En Gualeguaychú, la fama y la libertad tienen un precio desorbitado. No cuenta con el crédito del anonimato ni con el cheque en blanco del desinterés ajeno. Mario estaba destinado a convertirse en un ser gris. En un Atún, vaya paradoja.
Pero libró esa, su primera batalla. Y la ganó. Haciendo alarde de una ingenuidad que conservaba, Mario Atún se desplomó para siempre en el abismo de los errores y se transformó en Pequeña P. Para los que precisan encasillarlo, Pequeña P. es un travesti. Si no, alcanzaría con decir que era una artista con pretensiones, de esas que querían salir en los diarios y en las revistas con todo el glamour y la pompa de los grandes.

Empezó bailando en los carnavales de Gualeguaychú, siguió de gira por boliches de todo el país, se sentó en las rodillas de muchos famosos que la aplaudían después de sus sensuales contorneos.
Atún murió y surgió el artista desparpajado y fiestero que se vino a la Capital a probar suerte. No sólo la probó sino que le gustó, la saboreó, la paladeó como el mejor de los manjares. Llegó lejos la Pequeña: actuó con Tristán y la Salgueiro; hizo teatro del bueno, del de Sofovich, un grande…
Pero Pequeña P. era de Gualeguaychú y allá volvió, enamorada de Miguel, un remisero que le llevaba facturas a la mañana para desayunar como Dios manda.
Regresó con un bolso con poca ropa y muchos recuerdos: sus peleas con Florencia de la V., (¿Tendrán tanto miedo a los apellidos que sólo eligen una sola letra para bautizarse?), con modelos en relativo ascenso y en descenso vertiginoso. Se llevó un par de hojas recortadas de Gente y Caras, donde se veía la sonrisa de neón de ella misma. Acarreó baúles de anécdotas de la noche en la Gran Ciudad. Arrastró sus sueños de seguir en la actuación.


Y se metió en El Angel, un boliche gay de Entre Ríos al que muchos van para olvidar sus penas de género.

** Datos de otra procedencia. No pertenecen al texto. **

-- ==== Sys2Proof/Certificates/Slice0/Obligations.lean ====
section
/-! DEFINITION. The statements about the model for the provers. -/

open Sys2Proof Sys2Proof.Machine

/-! ## The core: integer instructions -/

/-- R328: the one-cycle instructions of form R write their result to d, pc goes on to the next word, and nothing else changes but what the core
shows of itself. They may issue when `aluOk` holds: the core runs, no STORE_ERR or interrupt is taken instead, the operands are ready and no
outstanding load uses the registers (R341, R347, R357, R358). R328: mul gives the low 32 bits of the product, mulh and mulhu the high 32 bits of
the signed and the unsigned 64-bit product. -/
def Obligations.RegisterFormsWriteTheirResult : Prop :=
  (∀ (s : State) (d a b : Fin 16), aluOk [a, b] d s = true →
    (∃ t, exec (.add d a b) s = .next t ∧ coreWrote d (gr a s + gr b s) (s.seq.pc + 4) s t) ∧
    (∃ t, exec (.sub d a b) s = .next t ∧ coreWrote d (gr a s - gr b s) (s.seq.pc + 4) s t) ∧
    (∃ t, exec (.and d a b) s = .next t ∧ coreWrote d (gr a s &&& gr b s) (s.seq.pc + 4) s t) ∧
    (∃ t, exec (.or d a b) s = .next t ∧ coreWrote d (gr a s ||| gr b s) (s.seq.pc + 4) s t) ∧
    (∃ t, exec (.xor d a b) s = .next t ∧ coreWrote d (gr a s ^^^ gr b s) (s.seq.pc + 4) s t) ∧
    (∃ t, exec (.nor d a b) s = .next t ∧ coreWrote d (~~~(gr a s ||| gr b s)) (s.seq.pc + 4) s t) ∧
    (∃ t, exec (.sll d a b) s = .next t ∧ coreWrote d (gr a s <<< ((gr b s).toNat % 32)) (s.seq.pc + 4) s t) ∧
    (∃ t, exec (.srl d a b) s = .next t ∧ coreWrote d (gr a s >>> ((gr b s).toNat % 32)) (s.seq.pc + 4) s t) ∧
    (∃ t, exec (.sra d a b) s = .next t ∧ coreWrote d ((gr a s).sshiftRight ((gr b s).toNat % 32)) (s.seq.pc + 4) s t) ∧
    (∃ t, exec (.slt d a b) s = .next t ∧ coreWrote d (if (gr a s).toInt < (gr b s).toInt then 1 else 0) (s.seq.pc + 4) s t) ∧
    (∃ t, exec (.sltu d a b) s = .next t ∧ coreWrote d (if (gr a s).toNat < (gr b s).toNat then 1 else 0) (s.seq.pc + 4) s t) ∧
    (∃ t, exec (.min d a b) s = .next t ∧ coreWrote d (BitVec.ofInt 32 (min (gr a s).toInt (gr b s).toInt)) (s.seq.pc + 4) s t) ∧
    (∃ t, exec (.max d a b) s = .next t ∧ coreWrote d (BitVec.ofInt 32 (max (gr a s).toInt (gr b s).toInt)) (s.seq.pc + 4) s t)) ∧
  (∀ (s : State) (d a b : Fin 16), aluOk [a, b] d s = true →
    (∃ t, exec (.mul d a b) s = .next t ∧ coreWrote d (BitVec.ofNat 32 ((gr a s).toNat * (gr b s).toNat)) (s.seq.pc + 4) s t) ∧
    (∃ t, exec (.mulh d a b) s = .next t ∧ coreWrote d (((gr a s).signExtend 64 * (gr b s).signExtend 64).extractLsb' 32 32) (s.seq.pc + 4) s t) ∧
    (∃ t, exec (.mulhu d a b) s = .next t ∧ coreWrote d (((gr a s).zeroExtend 64 * (gr b s).zeroExtend 64).extractLsb' 32 32) (s.seq.pc + 4) s t))

/-- R328, R329: the four divisions with their corners. A division by zero gives a quotient of all ones and the remainder a; the most negative
number divided by -1 gives itself with remainder 0. Truncation is toward zero and a remainder has the sign of a. -/
def Obligations.DivisionNeverTraps : Prop :=
  ∀ (s : State) (d a b : Fin 16), otherOk [a, b] s = true →
    (∃ t, exec (.div d a b) s = .next t ∧ coreWrote d (if gr b s = 0 then 0xFFFFFFFF
      else if gr a s = 0x80000000 ∧ gr b s = 0xFFFFFFFF then 0x80000000
      else BitVec.ofInt 32 ((gr a s).toInt.tdiv (gr b s).toInt)) (s.seq.pc + 4) s t) ∧
    (∃ t, exec (.divu d a b) s = .next t ∧ coreWrote d (if gr b s = 0 then 0xFFFFFFFF
      else BitVec.ofNat 32 ((gr a s).toNat / (gr b s).toNat)) (s.seq.pc + 4) s t) ∧
    (∃ t, exec (.rem d a b) s = .next t ∧ coreWrote d (if gr b s = 0 then gr a s
      else if gr a s = 0x80000000 ∧ gr b s = 0xFFFFFFFF then 0
      else BitVec.ofInt 32 ((gr a s).toInt.tmod (gr b s).toInt)) (s.seq.pc + 4) s t) ∧
    (∃ t, exec (.remu d a b) s = .next t ∧ coreWrote d (if gr b s = 0 then gr a s
      else BitVec.ofNat 32 ((gr a s).toNat % (gr b s).toNat)) (s.seq.pc + 4) s t)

Pequeña P, como quien dice, se aquerenció con el lugar. Y no se fue más.
Pero algo pasó. Hace unos días, el cadáver que ya no importa si es de hombre o de mujer apareció colgado de un techo, de una horca improvisada con cables baratos. Su novio la había despedido para ir a trabajar, después de dejarle sobre la mesa las mediaslunas intocadas.
Pequeña P tenía 27 años y su muerte terminó de regalarle la fama que tanto quería. Nomás en Google  hay más de ocho millones de entradas con la noticia de su muerte. Circulan fotos de ella con David Nalbandian, se recuerdan sus entuertos con la Vanucci y con Florencia de la V. Se evocan sus fugaces destellos de fama.
Pequeña P. desapareció de la tierra, se esfumó como lo hizo Mario Atún. Así es la vida, cuando no se tiene cuerpo.